How to complete this task: Below are the records; give again exactly the line with "s.test := rfl", the line with "s.pending := rfl", and each line that lies between them, and nothing besides.

Material for this exercise:
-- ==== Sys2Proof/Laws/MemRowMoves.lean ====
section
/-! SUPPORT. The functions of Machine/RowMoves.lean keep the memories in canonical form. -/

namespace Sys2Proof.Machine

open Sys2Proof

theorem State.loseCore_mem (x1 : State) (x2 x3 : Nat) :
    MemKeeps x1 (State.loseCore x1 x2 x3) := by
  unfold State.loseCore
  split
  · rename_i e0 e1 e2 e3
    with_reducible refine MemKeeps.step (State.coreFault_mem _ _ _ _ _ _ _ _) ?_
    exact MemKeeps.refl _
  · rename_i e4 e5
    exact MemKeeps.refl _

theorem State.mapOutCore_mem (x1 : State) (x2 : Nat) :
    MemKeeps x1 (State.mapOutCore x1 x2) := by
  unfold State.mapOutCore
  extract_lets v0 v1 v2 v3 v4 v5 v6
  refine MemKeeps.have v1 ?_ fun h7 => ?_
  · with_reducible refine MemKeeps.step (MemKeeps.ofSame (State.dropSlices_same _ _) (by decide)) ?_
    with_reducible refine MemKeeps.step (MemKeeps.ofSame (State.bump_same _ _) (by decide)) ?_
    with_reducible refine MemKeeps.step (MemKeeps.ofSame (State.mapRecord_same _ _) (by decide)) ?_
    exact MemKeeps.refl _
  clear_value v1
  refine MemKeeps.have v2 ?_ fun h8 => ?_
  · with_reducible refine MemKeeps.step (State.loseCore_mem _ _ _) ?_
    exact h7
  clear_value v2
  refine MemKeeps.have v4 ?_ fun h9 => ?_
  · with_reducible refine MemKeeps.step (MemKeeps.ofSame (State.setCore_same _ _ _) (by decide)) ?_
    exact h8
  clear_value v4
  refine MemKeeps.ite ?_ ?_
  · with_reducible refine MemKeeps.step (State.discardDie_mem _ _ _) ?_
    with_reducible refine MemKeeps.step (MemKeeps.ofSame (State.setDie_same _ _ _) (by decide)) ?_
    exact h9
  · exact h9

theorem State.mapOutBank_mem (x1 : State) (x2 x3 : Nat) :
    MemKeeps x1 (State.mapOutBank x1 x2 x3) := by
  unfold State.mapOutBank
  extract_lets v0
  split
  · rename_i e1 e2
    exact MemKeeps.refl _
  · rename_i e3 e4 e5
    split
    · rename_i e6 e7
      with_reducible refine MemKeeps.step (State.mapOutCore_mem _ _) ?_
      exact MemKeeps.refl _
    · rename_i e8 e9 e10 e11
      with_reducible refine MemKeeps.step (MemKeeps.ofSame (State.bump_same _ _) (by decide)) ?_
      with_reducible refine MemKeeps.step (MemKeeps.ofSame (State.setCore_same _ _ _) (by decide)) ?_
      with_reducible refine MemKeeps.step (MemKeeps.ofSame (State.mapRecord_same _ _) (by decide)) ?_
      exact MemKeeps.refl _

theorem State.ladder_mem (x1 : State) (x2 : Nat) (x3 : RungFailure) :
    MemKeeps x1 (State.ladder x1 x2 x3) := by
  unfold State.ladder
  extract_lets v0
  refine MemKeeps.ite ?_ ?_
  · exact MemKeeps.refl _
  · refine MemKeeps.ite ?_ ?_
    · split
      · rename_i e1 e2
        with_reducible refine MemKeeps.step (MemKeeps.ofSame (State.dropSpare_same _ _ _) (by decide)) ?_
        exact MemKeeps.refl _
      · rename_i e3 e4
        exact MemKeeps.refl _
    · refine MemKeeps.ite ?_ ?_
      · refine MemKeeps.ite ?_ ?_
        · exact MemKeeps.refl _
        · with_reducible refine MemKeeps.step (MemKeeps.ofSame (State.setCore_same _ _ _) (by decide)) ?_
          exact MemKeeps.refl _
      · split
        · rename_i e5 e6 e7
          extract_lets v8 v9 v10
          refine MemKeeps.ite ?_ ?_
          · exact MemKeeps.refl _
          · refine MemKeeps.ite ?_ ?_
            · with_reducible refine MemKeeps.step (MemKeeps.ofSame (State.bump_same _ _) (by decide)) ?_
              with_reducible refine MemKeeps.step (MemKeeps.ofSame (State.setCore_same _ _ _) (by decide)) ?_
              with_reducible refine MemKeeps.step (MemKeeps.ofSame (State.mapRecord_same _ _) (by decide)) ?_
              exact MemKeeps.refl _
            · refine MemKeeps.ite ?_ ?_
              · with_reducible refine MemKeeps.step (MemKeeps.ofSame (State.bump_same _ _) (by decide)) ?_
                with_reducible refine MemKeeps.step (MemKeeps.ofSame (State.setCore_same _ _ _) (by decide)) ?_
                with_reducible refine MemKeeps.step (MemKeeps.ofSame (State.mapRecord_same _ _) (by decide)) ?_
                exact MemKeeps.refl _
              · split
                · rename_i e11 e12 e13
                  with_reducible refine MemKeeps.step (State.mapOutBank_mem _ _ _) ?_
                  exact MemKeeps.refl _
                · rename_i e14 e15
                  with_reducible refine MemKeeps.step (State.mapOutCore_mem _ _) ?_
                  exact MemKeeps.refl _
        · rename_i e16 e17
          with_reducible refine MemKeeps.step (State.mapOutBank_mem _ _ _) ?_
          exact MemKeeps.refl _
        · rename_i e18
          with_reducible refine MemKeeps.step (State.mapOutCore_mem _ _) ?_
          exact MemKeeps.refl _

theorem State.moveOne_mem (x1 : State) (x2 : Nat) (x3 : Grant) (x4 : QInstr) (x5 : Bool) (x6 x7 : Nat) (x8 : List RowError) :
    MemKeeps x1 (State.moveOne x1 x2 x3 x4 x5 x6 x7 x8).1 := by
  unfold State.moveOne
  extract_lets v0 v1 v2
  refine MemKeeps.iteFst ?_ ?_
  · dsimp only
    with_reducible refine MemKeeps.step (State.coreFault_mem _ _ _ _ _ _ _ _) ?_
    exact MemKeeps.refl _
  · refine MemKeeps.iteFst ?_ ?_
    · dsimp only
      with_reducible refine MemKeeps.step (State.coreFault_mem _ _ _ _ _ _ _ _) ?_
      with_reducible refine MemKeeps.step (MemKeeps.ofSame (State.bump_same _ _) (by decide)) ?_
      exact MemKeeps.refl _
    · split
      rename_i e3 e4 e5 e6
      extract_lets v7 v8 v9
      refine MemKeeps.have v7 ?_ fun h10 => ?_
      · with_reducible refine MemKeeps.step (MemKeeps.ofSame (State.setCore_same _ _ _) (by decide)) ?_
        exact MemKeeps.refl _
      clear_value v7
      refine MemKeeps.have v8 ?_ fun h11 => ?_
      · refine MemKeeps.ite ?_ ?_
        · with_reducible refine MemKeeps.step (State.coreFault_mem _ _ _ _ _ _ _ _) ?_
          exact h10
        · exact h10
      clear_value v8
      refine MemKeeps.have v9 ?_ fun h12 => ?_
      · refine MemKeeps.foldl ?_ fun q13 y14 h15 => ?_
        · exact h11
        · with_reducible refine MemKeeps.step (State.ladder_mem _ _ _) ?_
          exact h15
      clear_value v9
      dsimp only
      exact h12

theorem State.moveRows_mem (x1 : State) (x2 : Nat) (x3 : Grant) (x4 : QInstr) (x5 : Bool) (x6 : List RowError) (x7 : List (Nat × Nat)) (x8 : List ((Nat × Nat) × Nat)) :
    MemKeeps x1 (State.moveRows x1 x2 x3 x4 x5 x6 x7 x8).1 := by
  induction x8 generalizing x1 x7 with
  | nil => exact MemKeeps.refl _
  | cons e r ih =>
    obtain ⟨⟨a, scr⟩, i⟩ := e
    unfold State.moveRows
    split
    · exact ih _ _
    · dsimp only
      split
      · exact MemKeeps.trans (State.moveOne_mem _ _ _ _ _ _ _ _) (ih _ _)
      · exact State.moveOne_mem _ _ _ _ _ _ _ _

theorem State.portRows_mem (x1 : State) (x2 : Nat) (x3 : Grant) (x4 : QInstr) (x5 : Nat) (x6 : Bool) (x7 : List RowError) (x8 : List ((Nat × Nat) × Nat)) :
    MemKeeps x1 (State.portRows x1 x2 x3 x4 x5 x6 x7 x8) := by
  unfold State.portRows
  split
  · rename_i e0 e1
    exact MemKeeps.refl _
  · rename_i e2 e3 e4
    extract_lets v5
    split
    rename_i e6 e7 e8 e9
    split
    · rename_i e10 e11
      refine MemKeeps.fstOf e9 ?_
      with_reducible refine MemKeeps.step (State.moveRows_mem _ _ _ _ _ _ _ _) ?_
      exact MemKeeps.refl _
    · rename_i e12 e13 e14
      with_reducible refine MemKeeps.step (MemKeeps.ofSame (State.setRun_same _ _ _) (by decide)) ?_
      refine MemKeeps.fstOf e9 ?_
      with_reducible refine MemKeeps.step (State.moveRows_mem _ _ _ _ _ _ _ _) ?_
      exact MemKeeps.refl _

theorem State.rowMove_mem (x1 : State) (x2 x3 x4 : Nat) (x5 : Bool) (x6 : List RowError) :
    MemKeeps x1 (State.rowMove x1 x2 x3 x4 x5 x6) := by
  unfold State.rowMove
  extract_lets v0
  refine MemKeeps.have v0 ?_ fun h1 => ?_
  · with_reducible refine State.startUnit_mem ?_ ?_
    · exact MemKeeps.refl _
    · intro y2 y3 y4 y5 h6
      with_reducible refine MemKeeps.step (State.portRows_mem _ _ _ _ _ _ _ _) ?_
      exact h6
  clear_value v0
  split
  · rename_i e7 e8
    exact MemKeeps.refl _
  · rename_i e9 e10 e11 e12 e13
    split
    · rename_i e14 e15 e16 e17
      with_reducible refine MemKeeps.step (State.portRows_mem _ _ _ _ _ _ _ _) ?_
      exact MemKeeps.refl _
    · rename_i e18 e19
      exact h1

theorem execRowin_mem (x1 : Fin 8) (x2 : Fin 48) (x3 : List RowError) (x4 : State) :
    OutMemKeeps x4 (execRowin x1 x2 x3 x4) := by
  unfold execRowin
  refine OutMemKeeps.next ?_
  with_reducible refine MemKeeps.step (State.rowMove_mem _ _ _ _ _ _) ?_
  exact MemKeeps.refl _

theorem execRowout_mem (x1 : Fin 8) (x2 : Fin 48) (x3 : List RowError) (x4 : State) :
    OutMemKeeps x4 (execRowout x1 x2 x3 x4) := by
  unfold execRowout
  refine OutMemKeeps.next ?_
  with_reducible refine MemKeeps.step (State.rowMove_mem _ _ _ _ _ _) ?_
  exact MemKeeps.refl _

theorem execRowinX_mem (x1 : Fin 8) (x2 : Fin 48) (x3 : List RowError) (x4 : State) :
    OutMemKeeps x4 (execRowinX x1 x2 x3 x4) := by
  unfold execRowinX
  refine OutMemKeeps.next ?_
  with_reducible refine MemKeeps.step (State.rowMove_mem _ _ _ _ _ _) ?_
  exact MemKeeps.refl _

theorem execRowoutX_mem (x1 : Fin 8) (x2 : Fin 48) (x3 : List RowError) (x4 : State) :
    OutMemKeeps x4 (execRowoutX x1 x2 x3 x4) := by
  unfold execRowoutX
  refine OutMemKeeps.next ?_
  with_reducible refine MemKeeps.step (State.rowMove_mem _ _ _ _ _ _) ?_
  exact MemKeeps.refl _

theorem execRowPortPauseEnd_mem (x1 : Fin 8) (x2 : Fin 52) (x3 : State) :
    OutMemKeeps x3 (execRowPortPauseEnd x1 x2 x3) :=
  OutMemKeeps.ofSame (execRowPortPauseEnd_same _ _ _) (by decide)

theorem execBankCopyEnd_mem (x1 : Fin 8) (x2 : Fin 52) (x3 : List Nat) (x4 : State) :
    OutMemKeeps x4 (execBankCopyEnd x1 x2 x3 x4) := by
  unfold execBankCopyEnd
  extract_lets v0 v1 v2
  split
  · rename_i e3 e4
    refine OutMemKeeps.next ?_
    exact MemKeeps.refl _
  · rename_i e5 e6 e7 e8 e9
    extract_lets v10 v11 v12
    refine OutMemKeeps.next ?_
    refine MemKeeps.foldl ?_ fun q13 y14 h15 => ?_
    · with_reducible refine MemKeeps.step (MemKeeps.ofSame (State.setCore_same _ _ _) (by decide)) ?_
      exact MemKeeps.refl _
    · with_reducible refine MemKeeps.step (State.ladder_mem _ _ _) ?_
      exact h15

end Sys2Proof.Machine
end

* * *

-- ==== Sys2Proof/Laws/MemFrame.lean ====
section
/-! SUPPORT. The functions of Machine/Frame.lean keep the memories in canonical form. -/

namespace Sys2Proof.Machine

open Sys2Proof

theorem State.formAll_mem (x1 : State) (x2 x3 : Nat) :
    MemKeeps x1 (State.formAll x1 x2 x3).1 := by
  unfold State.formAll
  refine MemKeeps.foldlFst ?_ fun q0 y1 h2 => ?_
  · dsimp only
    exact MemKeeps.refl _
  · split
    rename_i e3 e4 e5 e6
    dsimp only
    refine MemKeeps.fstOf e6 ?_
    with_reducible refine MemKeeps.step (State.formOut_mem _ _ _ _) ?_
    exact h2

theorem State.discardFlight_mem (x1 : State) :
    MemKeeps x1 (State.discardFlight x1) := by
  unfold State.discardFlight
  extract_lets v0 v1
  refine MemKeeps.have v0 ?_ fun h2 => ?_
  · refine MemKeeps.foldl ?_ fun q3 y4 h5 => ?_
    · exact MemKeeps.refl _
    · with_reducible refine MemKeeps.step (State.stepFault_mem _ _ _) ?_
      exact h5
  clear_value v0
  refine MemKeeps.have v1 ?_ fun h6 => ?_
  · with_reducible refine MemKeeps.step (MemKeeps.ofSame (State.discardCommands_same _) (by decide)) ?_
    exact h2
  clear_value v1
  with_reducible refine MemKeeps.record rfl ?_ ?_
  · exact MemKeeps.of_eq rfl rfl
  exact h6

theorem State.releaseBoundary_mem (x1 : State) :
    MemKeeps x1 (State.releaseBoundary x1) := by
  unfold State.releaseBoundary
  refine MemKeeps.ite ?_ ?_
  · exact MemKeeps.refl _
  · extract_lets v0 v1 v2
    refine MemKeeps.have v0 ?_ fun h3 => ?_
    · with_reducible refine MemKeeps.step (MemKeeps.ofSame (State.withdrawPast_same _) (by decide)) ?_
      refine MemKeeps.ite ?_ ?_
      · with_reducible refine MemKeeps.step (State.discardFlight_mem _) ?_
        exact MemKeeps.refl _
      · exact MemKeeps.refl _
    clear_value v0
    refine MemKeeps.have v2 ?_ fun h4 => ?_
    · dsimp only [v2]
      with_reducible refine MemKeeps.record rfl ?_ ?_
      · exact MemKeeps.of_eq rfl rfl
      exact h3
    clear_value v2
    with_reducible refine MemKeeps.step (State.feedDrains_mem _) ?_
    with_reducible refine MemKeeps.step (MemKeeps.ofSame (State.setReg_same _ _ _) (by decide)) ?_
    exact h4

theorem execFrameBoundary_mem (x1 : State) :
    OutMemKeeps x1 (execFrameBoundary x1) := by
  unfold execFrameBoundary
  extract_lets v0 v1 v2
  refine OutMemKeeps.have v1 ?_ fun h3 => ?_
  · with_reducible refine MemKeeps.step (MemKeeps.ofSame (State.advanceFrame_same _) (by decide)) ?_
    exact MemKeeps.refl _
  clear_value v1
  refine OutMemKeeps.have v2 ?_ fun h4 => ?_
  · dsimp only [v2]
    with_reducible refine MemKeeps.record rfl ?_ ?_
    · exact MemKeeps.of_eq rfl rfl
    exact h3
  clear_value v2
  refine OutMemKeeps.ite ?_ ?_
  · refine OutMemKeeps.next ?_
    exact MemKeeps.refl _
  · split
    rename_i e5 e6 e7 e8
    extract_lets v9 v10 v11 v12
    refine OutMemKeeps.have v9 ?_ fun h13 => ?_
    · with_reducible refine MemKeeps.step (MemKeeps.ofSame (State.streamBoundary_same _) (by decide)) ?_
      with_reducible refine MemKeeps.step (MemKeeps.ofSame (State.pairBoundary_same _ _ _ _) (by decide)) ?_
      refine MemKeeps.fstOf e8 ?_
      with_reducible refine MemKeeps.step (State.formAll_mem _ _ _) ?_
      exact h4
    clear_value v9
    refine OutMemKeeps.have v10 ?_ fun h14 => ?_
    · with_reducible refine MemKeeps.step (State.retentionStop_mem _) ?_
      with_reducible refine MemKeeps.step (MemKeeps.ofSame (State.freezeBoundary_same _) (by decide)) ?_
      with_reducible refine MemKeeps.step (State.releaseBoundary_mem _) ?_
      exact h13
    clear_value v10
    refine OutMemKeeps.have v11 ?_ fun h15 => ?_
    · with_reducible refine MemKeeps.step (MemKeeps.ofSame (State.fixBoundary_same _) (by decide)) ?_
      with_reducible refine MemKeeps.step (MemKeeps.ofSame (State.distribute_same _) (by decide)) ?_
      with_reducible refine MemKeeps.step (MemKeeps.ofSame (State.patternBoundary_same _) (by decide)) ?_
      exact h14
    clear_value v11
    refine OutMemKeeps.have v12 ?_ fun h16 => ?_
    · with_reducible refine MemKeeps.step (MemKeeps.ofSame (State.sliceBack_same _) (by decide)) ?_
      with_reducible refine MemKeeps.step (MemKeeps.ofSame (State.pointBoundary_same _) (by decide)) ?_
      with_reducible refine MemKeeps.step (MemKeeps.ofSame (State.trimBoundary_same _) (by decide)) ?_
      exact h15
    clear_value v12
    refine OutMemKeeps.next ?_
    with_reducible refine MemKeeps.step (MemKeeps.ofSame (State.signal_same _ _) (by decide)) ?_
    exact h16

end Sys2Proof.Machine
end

--

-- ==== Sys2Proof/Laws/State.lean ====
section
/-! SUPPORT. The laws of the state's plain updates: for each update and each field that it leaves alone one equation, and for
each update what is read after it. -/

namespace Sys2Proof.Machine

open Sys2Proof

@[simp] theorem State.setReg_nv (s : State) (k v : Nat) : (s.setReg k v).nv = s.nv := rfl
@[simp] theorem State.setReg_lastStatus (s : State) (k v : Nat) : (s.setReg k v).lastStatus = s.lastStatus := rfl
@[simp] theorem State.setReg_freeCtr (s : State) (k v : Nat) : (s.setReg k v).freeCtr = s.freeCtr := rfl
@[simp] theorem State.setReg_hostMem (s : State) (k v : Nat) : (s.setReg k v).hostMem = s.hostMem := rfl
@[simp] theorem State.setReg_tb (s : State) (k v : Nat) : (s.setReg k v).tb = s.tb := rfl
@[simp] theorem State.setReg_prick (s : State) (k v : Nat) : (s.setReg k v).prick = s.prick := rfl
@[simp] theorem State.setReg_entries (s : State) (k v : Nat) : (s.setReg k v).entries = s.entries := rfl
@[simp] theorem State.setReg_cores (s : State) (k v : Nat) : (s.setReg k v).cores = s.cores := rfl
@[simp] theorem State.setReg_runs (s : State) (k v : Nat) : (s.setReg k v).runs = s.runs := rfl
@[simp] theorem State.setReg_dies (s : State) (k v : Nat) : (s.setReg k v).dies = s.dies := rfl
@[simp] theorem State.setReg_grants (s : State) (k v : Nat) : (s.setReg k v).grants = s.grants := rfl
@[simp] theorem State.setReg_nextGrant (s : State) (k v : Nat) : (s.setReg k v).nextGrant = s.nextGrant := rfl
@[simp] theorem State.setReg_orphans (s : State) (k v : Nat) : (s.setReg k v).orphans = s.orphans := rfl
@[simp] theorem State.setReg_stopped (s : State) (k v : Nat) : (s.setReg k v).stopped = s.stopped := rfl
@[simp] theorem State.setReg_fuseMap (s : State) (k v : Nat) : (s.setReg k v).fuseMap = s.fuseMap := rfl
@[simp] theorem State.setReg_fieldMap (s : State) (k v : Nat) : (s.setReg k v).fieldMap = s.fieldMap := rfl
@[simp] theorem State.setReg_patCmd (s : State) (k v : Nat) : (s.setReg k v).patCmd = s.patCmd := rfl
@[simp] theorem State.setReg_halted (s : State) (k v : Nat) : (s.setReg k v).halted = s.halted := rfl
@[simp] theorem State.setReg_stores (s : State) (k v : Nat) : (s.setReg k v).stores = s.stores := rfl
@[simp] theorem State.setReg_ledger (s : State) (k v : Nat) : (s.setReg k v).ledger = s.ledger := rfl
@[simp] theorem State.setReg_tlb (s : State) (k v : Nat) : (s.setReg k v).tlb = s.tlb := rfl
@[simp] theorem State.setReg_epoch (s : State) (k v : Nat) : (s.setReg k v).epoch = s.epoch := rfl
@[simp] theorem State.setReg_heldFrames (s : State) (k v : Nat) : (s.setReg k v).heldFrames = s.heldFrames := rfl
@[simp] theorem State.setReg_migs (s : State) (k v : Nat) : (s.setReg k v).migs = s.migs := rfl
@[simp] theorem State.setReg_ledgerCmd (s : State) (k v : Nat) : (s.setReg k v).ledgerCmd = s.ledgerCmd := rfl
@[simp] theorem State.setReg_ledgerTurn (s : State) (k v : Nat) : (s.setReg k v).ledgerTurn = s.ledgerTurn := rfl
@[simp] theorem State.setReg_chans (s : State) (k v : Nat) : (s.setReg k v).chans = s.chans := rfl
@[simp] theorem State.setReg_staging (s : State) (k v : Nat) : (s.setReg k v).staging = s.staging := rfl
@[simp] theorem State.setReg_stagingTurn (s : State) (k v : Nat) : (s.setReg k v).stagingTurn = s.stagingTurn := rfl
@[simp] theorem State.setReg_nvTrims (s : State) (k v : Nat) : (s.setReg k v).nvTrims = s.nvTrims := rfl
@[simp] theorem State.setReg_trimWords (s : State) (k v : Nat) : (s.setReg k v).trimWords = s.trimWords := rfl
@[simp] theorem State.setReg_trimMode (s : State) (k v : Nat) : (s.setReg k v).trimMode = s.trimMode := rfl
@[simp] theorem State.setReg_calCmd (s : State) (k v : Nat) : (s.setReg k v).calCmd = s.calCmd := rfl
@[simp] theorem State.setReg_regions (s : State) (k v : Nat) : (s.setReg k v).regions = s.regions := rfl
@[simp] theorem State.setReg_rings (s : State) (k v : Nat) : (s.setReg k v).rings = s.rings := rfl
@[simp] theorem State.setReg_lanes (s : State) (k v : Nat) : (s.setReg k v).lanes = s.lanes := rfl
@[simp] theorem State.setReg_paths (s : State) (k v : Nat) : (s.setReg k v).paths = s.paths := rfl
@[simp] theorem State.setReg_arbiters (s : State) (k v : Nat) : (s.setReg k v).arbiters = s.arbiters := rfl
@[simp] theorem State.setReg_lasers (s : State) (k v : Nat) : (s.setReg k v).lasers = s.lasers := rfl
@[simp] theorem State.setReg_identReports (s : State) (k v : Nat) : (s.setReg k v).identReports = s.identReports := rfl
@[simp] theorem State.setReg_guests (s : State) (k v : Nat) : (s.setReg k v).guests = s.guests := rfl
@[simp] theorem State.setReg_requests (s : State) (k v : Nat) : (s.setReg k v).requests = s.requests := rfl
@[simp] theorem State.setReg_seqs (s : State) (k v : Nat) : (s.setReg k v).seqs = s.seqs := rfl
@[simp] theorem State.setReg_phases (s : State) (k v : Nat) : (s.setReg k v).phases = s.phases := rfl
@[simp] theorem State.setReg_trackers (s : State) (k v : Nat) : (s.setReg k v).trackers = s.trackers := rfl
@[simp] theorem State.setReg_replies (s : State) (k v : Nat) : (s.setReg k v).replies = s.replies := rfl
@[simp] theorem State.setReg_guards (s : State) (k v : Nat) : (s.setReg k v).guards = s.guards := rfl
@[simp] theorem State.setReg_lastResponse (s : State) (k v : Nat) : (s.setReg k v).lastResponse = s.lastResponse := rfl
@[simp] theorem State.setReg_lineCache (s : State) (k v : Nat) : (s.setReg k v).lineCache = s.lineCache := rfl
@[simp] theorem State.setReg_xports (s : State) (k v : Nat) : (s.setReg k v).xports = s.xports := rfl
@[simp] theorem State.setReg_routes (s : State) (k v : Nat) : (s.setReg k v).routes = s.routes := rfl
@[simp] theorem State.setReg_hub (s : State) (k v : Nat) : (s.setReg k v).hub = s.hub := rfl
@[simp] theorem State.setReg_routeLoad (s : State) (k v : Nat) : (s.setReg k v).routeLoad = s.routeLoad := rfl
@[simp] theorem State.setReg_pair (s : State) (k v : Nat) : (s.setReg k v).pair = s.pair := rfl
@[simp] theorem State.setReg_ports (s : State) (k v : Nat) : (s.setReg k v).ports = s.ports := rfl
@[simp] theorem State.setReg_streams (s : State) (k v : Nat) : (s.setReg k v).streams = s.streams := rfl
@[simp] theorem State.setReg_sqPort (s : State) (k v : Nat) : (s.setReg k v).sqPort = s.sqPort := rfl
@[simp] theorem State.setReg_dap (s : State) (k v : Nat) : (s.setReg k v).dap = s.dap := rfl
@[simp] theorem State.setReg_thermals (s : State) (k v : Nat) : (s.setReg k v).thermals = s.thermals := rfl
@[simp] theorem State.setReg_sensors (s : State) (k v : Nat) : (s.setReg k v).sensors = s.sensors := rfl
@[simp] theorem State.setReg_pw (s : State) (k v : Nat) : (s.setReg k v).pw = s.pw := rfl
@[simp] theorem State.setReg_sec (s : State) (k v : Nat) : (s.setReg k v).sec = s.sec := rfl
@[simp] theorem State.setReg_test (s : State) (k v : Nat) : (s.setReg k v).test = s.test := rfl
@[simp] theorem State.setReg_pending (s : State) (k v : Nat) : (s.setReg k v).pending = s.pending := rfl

Answer for this exercise:
@[simp] theorem State.setReg_test (s : State) (k v : Nat) : (s.setReg k v).test = s.test := rfl
@[simp] theorem State.setReg_pending (s : State) (k v : Nat) : (s.setReg k v).pending = s.pending := rfl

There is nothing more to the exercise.